Assigned task
Which lines below fall between the one containing "have hM : 2" and the one containing "(R39, R41) -/"? Repeat them exactly, counting both of those lines, and add nothing else.

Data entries
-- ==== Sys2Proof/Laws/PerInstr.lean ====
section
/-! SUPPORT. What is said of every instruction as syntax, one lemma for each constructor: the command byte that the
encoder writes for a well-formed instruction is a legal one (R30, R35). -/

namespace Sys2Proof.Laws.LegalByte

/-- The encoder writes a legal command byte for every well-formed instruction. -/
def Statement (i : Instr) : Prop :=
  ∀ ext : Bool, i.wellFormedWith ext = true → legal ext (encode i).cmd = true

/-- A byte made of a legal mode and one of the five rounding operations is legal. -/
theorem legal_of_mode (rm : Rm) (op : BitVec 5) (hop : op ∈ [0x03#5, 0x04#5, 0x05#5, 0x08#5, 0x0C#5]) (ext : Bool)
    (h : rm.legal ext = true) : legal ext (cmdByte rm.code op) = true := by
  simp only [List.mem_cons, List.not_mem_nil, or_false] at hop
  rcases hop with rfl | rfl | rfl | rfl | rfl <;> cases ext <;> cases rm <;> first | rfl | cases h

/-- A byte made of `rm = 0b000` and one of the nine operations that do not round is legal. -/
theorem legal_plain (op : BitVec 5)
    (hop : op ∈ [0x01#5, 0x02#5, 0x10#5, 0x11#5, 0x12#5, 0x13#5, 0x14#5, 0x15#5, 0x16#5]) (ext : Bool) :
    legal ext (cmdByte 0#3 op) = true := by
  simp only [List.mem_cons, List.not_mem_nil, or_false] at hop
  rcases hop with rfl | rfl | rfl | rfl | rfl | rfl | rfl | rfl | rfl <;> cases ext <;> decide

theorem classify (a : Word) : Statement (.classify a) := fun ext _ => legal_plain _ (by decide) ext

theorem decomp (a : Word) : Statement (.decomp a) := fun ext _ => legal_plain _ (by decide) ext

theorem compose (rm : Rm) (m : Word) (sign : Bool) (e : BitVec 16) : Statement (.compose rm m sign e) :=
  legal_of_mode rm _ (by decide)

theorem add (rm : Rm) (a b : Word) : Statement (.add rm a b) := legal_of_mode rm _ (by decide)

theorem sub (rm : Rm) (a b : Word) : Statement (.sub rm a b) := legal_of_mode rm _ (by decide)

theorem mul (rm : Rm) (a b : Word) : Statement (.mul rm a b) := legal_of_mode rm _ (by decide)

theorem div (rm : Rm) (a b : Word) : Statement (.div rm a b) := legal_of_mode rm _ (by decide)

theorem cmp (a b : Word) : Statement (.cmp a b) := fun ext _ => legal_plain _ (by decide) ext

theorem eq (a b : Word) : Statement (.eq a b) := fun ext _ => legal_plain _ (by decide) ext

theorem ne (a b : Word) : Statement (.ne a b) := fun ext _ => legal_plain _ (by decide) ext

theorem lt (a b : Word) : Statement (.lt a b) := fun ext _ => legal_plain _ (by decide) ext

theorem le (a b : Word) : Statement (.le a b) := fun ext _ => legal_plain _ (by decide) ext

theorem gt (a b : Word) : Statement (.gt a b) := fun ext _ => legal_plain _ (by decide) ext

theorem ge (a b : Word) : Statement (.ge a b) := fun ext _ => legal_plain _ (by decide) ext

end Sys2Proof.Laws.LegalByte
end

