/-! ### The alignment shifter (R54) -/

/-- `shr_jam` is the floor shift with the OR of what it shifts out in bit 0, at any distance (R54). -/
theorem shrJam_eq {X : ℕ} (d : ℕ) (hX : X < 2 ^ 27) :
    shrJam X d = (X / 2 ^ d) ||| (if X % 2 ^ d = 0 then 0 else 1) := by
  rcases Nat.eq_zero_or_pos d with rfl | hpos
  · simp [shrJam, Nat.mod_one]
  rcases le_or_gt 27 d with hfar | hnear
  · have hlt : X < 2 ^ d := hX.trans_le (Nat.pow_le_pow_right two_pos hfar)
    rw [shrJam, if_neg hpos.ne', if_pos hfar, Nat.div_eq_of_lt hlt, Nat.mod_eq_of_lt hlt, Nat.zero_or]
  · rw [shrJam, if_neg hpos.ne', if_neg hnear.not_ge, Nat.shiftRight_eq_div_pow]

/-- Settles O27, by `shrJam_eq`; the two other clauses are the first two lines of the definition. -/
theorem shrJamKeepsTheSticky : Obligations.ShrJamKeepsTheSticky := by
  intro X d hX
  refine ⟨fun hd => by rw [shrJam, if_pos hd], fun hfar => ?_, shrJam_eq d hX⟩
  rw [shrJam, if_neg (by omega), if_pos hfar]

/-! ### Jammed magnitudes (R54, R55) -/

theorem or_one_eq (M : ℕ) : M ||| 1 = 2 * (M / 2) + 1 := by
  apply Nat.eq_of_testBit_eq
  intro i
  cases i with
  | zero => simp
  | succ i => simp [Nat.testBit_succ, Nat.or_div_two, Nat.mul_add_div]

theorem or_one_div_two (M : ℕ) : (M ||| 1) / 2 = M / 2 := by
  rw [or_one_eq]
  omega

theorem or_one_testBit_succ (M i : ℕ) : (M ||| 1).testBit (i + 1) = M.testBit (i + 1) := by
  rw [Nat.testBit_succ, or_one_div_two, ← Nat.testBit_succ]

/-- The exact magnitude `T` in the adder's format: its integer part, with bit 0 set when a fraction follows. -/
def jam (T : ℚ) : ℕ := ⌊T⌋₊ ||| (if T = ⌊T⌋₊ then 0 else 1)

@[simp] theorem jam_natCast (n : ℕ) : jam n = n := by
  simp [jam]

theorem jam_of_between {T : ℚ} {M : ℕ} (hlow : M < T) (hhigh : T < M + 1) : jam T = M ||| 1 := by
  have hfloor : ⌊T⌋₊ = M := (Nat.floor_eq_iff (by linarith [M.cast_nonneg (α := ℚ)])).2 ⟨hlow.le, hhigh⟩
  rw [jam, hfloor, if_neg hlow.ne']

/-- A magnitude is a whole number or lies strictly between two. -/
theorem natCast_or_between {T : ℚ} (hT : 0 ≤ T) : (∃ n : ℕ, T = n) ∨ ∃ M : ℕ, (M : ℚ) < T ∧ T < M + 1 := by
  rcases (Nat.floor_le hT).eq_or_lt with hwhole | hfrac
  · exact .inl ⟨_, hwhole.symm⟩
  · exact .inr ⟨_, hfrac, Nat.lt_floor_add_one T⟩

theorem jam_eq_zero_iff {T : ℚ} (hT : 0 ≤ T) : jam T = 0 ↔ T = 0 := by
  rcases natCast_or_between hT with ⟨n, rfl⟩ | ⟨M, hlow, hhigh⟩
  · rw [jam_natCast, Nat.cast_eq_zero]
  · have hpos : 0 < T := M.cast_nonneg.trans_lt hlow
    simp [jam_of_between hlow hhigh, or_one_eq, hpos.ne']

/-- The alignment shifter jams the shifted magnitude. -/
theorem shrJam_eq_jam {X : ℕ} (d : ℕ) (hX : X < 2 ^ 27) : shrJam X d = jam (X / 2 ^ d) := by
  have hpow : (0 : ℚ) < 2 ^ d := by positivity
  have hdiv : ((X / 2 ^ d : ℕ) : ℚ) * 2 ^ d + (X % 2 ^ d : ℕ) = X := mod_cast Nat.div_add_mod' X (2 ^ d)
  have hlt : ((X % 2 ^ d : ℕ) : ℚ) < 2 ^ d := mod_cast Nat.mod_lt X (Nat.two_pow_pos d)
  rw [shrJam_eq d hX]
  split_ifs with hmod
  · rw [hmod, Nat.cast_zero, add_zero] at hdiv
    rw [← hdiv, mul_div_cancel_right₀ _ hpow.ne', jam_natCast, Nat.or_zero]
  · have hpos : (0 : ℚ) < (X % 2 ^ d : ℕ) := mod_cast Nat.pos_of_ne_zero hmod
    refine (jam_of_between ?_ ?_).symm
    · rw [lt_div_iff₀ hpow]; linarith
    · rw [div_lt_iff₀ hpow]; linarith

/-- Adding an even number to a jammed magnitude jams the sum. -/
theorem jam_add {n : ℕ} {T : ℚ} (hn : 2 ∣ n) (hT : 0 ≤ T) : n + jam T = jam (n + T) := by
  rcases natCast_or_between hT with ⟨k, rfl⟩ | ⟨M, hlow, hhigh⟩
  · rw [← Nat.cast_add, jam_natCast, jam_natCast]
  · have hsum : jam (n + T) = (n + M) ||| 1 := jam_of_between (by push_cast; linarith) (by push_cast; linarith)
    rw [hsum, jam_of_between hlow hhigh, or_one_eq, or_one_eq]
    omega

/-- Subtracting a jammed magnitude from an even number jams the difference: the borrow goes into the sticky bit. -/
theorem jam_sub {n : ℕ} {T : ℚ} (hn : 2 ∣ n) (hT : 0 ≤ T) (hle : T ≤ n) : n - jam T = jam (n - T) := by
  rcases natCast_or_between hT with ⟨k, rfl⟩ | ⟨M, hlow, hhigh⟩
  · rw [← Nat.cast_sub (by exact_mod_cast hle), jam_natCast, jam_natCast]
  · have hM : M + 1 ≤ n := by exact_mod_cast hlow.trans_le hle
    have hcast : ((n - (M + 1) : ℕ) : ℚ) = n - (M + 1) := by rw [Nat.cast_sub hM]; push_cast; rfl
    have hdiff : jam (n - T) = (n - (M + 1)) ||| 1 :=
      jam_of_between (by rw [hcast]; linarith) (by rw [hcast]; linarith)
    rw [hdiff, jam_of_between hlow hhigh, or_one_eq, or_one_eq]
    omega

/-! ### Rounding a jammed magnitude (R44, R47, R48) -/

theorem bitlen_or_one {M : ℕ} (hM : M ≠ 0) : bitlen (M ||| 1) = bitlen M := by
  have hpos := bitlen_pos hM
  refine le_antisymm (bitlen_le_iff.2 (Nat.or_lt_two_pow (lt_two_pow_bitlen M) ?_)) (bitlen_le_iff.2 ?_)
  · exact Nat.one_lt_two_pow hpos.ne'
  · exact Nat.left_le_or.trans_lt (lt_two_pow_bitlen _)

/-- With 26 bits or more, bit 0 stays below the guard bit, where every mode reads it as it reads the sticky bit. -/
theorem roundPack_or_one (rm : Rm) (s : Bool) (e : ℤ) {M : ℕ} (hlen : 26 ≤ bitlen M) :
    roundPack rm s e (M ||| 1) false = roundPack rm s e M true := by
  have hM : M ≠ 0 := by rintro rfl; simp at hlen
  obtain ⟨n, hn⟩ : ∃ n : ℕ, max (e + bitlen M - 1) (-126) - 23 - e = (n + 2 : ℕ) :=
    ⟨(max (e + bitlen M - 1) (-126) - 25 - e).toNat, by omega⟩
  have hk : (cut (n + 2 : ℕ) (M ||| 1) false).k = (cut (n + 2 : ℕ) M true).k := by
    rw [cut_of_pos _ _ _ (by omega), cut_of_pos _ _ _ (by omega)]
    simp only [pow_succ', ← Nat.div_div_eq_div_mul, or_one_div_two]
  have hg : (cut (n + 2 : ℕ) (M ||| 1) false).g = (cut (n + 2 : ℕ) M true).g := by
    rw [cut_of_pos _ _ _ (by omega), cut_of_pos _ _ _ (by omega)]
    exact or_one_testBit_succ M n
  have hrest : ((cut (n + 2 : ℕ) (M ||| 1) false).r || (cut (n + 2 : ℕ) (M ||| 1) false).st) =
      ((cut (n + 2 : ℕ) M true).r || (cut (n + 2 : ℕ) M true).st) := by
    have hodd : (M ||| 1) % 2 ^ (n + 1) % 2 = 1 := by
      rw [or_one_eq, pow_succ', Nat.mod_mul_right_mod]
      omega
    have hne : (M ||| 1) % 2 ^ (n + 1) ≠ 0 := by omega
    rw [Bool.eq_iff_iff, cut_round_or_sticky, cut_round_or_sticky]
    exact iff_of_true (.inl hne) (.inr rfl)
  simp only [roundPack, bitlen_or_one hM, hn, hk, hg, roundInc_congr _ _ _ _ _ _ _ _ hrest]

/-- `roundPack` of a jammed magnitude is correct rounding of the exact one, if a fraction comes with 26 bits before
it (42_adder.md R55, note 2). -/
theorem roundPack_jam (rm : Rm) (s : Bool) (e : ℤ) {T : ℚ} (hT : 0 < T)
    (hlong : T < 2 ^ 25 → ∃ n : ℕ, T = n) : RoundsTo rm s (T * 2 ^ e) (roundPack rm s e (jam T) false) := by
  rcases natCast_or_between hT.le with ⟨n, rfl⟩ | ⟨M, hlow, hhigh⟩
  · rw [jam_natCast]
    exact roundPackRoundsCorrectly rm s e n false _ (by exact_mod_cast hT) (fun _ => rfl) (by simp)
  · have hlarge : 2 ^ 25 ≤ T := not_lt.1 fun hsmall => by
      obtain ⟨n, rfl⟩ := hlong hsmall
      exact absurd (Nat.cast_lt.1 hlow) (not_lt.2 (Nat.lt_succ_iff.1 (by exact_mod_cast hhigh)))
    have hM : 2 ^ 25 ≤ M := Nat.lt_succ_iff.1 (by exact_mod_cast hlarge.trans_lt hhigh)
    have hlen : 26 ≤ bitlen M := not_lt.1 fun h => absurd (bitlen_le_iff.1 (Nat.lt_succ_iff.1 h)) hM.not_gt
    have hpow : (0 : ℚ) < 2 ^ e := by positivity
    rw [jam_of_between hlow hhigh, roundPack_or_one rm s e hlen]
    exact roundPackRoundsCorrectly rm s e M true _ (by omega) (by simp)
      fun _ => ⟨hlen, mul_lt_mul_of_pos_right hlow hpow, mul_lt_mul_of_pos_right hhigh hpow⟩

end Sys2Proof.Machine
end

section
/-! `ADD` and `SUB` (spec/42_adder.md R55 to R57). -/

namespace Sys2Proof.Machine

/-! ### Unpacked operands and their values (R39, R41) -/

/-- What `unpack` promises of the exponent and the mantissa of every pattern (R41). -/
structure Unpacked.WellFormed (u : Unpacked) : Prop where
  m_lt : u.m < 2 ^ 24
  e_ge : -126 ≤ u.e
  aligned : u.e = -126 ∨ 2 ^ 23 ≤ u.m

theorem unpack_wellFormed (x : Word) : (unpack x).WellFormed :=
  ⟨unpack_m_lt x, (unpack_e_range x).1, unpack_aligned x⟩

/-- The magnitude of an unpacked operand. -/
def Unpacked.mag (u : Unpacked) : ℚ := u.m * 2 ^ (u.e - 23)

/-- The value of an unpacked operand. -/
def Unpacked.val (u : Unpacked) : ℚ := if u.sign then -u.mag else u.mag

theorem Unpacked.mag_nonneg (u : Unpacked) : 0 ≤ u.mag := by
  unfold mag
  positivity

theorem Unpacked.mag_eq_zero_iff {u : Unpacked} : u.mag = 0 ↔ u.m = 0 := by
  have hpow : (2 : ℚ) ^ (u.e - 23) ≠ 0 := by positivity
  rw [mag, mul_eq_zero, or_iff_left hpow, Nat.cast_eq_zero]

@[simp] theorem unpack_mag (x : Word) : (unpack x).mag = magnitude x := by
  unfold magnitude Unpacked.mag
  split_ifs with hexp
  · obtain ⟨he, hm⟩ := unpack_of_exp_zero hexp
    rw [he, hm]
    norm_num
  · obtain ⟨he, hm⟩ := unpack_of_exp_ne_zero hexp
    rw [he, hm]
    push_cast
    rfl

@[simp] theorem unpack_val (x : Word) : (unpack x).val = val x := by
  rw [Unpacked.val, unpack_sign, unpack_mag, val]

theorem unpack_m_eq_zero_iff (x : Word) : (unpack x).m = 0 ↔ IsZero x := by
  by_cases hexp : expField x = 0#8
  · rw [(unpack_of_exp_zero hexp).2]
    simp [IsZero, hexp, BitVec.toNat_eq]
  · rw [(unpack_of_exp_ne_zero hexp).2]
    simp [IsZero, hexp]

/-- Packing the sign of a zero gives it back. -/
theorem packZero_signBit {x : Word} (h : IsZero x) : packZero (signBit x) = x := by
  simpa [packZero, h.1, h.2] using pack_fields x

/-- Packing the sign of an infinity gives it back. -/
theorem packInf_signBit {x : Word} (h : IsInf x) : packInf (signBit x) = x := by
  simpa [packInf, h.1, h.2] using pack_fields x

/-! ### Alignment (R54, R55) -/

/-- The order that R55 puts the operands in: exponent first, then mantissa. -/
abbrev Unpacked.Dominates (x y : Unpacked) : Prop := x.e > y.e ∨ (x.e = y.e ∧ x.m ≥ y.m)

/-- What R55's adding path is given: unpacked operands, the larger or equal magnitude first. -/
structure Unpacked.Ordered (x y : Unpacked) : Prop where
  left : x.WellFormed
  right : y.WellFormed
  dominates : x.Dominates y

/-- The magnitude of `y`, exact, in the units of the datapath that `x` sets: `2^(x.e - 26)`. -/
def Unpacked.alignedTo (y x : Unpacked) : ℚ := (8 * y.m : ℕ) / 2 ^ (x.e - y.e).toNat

Reply
    have hM : 2 ^ 25 ≤ M := Nat.lt_succ_iff.1 (by exact_mod_cast hlarge.trans_lt hhigh)
    have hlen : 26 ≤ bitlen M := not_lt.1 fun h => absurd (bitlen_le_iff.1 (Nat.lt_succ_iff.1 h)) hM.not_gt
    have hpow : (0 : ℚ) < 2 ^ e := by positivity
    rw [jam_of_between hlow hhigh, roundPack_or_one rm s e hlen]
    exact roundPackRoundsCorrectly rm s e M true _ (by omega) (by simp)
      fun _ => ⟨hlen, mul_lt_mul_of_pos_right hlow hpow, mul_lt_mul_of_pos_right hhigh hpow⟩

end Sys2Proof.Machine
end

section
/-! `ADD` and `SUB` (spec/42_adder.md R55 to R57). -/

namespace Sys2Proof.Machine

/-! ### Unpacked operands and their values (R39, R41) -/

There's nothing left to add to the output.